A super-kmer is a maximal run of consecutive kmers from a DNA read, each overlapping the next by k−1 nucleotides. Each kmer of the run carries the same canonical minimizer. The canonical minimizer of a kmer is the smallest value of min(m-mer, revcomp(m-mer)) over all m-mers within the kmer (m < k, m odd), with the constraint that non-degenerate m-mers are always preferred over degenerate ones. A degenerate m-mer is one composed of a single repeated nucleotide (all-A, all-C, all-G, or all-T); such m-mers are selected only if no non-degenerate candidate exists in the window.

Canonical super-kmers

A canonical super-kmer is the lexicographic minimum of a super-kmer and its reverse complement:

canonical(super-kmer) = min(super-kmer, revcomp(super-kmer))

When a read and its reverse-complement are both sequenced, they produce super-kmers that are reverse complements of each other. Both map to the same canonical form: the same genomic region is represented by a single canonical super-kmer regardless of which strand was read.

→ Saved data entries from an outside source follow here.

-- ==== Sys2Proof/Machine/StartCommands.lean ====
section
/-!
DEFINITION. The commands of start-up and resets.
-/
namespace Sys2Proof.Machine

open Host

/-- POWER_ON_RESET (R443, R447, R334). -/
def execPowerOnReset (straps : Straps) (s : State) : Outcome State Fault Refusal := .next (powerOn s straps)

/-- PORN_LOW (R442). -/
def execPornLow (s : State) : Outcome State Fault Refusal := .next (holdReset s)

/-- FIRMWARE_START (R448). -/
def execFirmwareStart (s : State) : Outcome State Fault Refusal := .next (startFirmware s)

/-- HOST_READY (R448). -/
def execHostReady (regulatorLinear : Bool) (ddrMaGib ddrMbGib : Nat) (s : State) : Outcome State Fault Refusal :=
  .next (becomeReady s regulatorLinear ddrMaGib ddrMbGib)

/-- SIGNING_STATE_READY (R342). -/
def execSigningStateReady (s : State) : Outcome State Fault Refusal := .next (updPf s fun p => { p with ready := true })

/-- WRSTN_LOW (R442). -/
def execWrstnLow (s : State) : Outcome State Fault Refusal := .next (warmRestart s 1)

/-- MP_WATCHDOG_EXPIRY (R442). -/
def execMpWatchdogExpiry (s : State) : Outcome State Fault Refusal := .next (warmRestart s 3)

/-- WARM_RESTART_COMPLETE (R459). -/
def execWarmRestartComplete (adoptOk : Bool) (s : State) : Outcome State Fault Refusal := .next (restartDone s adoptOk)

end Sys2Proof.Machine
end

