-- ==== Sys2Proof/Machine/Dispatch.lean ====
section
/-!
DEFINITION. The dispatch: one arm for each command, each a direct call of its meaning.
-/
namespace Sys2Proof.Machine

open Host
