/-! ### Power -/

/-- R381 to R383: a status of the core regulator that reports a fault, the third failed transaction in a row, of a poll or of a pace step, and PMALRTN each set REGFLT and raise source 287;
the pace rises by 10 mV under load within its bounds and below TWARN, and falls by 10 mV at rest (R325, R326: the load is that of the milliseconds
before). R390 to R393: the power of each channel over the millisecond is
computed and its sums start anew; temperatures are recorded; VIGIL is refused where something runs and otherwise entered, with the pace kept for
the return; RUN and the wake timer leave it with their causes; external memory is usable again from t2. -/
def Obligations.PowerAndVigil : Prop :=
  (∀ (s : State),
      exec (.regulatorStatusPoll false false) s = .next { s with pwr := { s.pwr with pmbusFails := 0 } }
      ∧ exec (.regulatorStatusPoll false true) s = .next (raise { s with pwr := { s.pwr with pmbusFails := 0, regflt := true } } 287)
      ∧ (∀ fault, s.pwr.pmbusFails < 2 →
          exec (.regulatorStatusPoll true fault) s = .next { s with pwr := { s.pwr with pmbusFails := s.pwr.pmbusFails + 1 } }
            ∧ ∀ v, exec (.paceStep true v) s = .next { s with pwr := { s.pwr with pmbusFails := s.pwr.pmbusFails + 1 } })
      ∧ (∀ fault, s.pwr.pmbusFails = 2 →
          exec (.regulatorStatusPoll true fault) s = .next (raise { s with pwr := { s.pwr with pmbusFails := 0, regflt := true } } 287)
            ∧ ∀ v, exec (.paceStep true v) s = .next (raise { s with pwr := { s.pwr with pmbusFails := 0, regflt := true } } 287))
      ∧ exec .pmalrtnAssert s = .next (raise { s with pwr := { s.pwr with regflt := true } } 287)
      ∧ ∀ v : Nat, s.pwr.paceMan = false → s.pwr.vigil = false → s.pwr.regns = false → s.pwr.regflt = false →
          s.pwr.set ≤ v + 10 → v ≤ s.pwr.set + 10 →
          let busy := mpSaturated s.fw = true ∨ ∃ t, s.pwr.lastStall = some t ∧ s.tb.now < t + 1600000
          (busy → anyAt (coreTemps s.pwr) s.pwr.twarn = false → s.pwr.set + 10 ≤ s.pwr.highest →
            exec (.paceStep false v) s = .next { s with pwr := { s.pwr with pmbusFails := 0, readVout := v, set := s.pwr.set + 10 } })
          ∧ (busy → (anyAt (coreTemps s.pwr) s.pwr.twarn = true ∨ s.pwr.highest < s.pwr.set + 10) →
              exec (.paceStep false v) s = .next { s with pwr := { s.pwr with pmbusFails := 0, readVout := v } })
          ∧ (mpSaturated s.fw = false → s.fw.load100 < 40 → (∀ t, s.pwr.lastStall = some t → t + 160000000 ≤ s.tb.now) →
              s.pwr.lowest + 10 ≤ s.pwr.set → exec (.paceStep false v) s = .next { s with pwr := { s.pwr with pmbusFails := 0, readVout := v, set := s.pwr.set - 10 } }))
  ∧ (∀ (s : State) (p : Path),
      let t := s.tb.now / 1600000 * 1600000
      (s.pwr.period < t → s.chans.any (fun c => c.meas.convs.any fun k => decide (k.tick < t)) = false → Completes .powerBudgetPeriod s fun u =>
        u.pwr.period = t ∧ u.fw.loads = (u.fw.load1 :: s.fw.loads).take 100 ∧ u.fw.load100 = u.fw.loads.sum / 100 ∧ u.fw.load1 ≤ 100 ∧ ∀ n : Chan, u.chans[n].pwr.power = chanPower s.chans[n].pwr ∧ u.chans[n].pwr.samples = 0 ∧ u.chans[n].pwr.sum = 0)
      ∧ (∀ temps : List (BitVec 16), temps.length = 44 → Completes (.temperatureRead temps) s fun u => u.pwr.temps = temps.map some)
      ∧ (s.pwr.vigil = false → s.fw.recovery = false → vigilRefused s = true → exec (.vigil p) s = .next { s with pwr := { s.pwr with vigRej := true } })
      ∧ (s.pwr.vigil = false → s.fw.recovery = false → vigilRefused s = false → Completes (.vigil p) s fun u =>
          u.pwr.vigil = true ∧ u.pwr.ddrReady = false ∧ u.pwr.paceBefore = s.pwr.set ∧ u.mm = s.mm ∧ u.queues = s.queues)
      ∧ (s.pwr.vigil = true → s.fw.recovery = false → s.pwr.regns = false → s.pwr.regflt = false → Completes (.run p) s fun u =>
          u.pwr = { s.pwr with set := s.pwr.paceBefore, vigil := false, wake := 3, ddrReady := false } ∧ u.mm = s.mm ∧ u.tb = s.tb)
      ∧ (s.pwr.vigil = true → s.pwr.wakeTimer = true → s.tb.now < s.pwr.wakeT → s.pwr.wakeT + 4 ≤ nextSample s → Completes .vigilWakeTimer s fun u =>
          u.tb = { s.tb with now := s.pwr.wakeT } ∧ u.pwr.vigil = false ∧ u.pwr.wake = 4)
      ∧ (s.pwr.vigil = false → exec .vigilDdrReady s = .next { s with pwr := { s.pwr with ddrReady := true } }))

/-! ### Calibration and relief -/

/-- R397 to R399, R411, R412: a request that is refused changes nothing but its path's status; an accepted run of a channel at rest starts at
once, an accepted RELIEVE begins a takeover with the intent in force captured, an accepted RETURN a handback. -/
def Obligations.CalibrationRequests : Prop :=
  ∀ (s : State) (p : Path) (n : Chan), s.pwr.vigil = false →
    let status := fun (code : Nat) (t : State) => updPath t p fun k => { k with calStatus := some code }
    (∀ code, code ≠ 0 →
      (calRefusal s n .full = code → exec (.runFull p n) s = .next (status code s))
      ∧ (calRefusal s n .quick = code → exec (.runQuick p n) s = .next (status code s))
      ∧ (calRefusal s n .relieve = code → exec (.relieve p n) s = .next (status code s))
      ∧ (calRefusal s n .ret = code → exec (.returnDut p n) s = .next (status code s)))
    ∧ (calRefusal s n .full = 0 → needsRelief s n .full = false → Completes (.runFull p n) s fun t =>
        (t.path p).calStatus = some 0 ∧ t.chans[n].cal = { s.chans[n].cal with full := true, handback := false, phase := .run, step := .precheck, epoch := s.fw.calEpoch })
    ∧ (calRefusal s n .quick = 0 → needsRelief s n .quick = false → Completes (.runQuick p n) s fun t =>
        (t.path p).calStatus = some 0 ∧ t.chans[n].cal = { s.chans[n].cal with full := false, handback := false, phase := .run, step := .precheck, epoch := s.fw.calEpoch })
    ∧ (calRefusal s n .relieve = 0 → Completes (.relieve p n) s fun t =>
        (t.path p).calStatus = some 0 ∧ t.chans[n].cal.phase = .takeover
          ∧ t.reliefs[bankOf n] = some { slot := slotOf n, phase := .bringUp, captured := { s.chans[n].force.applied with staged := none }
                                         rampTick := 0, rampLevel := 0, forRun := false })
    ∧ (∀ r, calRefusal s n .ret = 0 → s.reliefs[bankOf n] = some r → chanAt (bankOf n) r.slot = n → modeBlocked s n = false →
        Completes (.returnDut p n) s fun t =>
          (t.path p).calStatus = some 0 ∧ t.chans[n].cal.phase = .handback ∧ t.reliefs[bankOf n] = some { r with phase := .backUp })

Expected length of a super-kmer

For a random minimizer of length m over k-mers of length k, the density of minimizer positions is approximately 2/(k−m+2) (Golan & Shur 2025; Zheng et al. 2020)2 3, so the expected number of consecutive k-mers per super-kmer is (k−m+2)/2. A run of n k-mers spans n + k − 1 nucleotides, giving:

\[L_{\text{nt}} = \frac{k-m+2}{2} + k - 1\]

For k=31, m=13: expected ≈ 40 nt. In practice super-kmers rarely exceed a few dozen nucleotides.1

  1. The expected length formula and the density approximation 2/(k−m+2) should be verified against the values reported in (Zheng et al. 2020)2 and (Golan & Shur 2025)3

  2. Zheng, H., Kingsford, C. & Marçais, G. (2020). Improved design and analysis of practical minimizers. Bioinformatics (Oxford, England), 36, i119--i127. 

  3. Golan, S. & Shur, A.M. (2025). Expected density of random minimizers. In: Lecture notes in computer science, Lecture notes in computer science. Springer Nature Switzerland, Cham, pp. 347--360.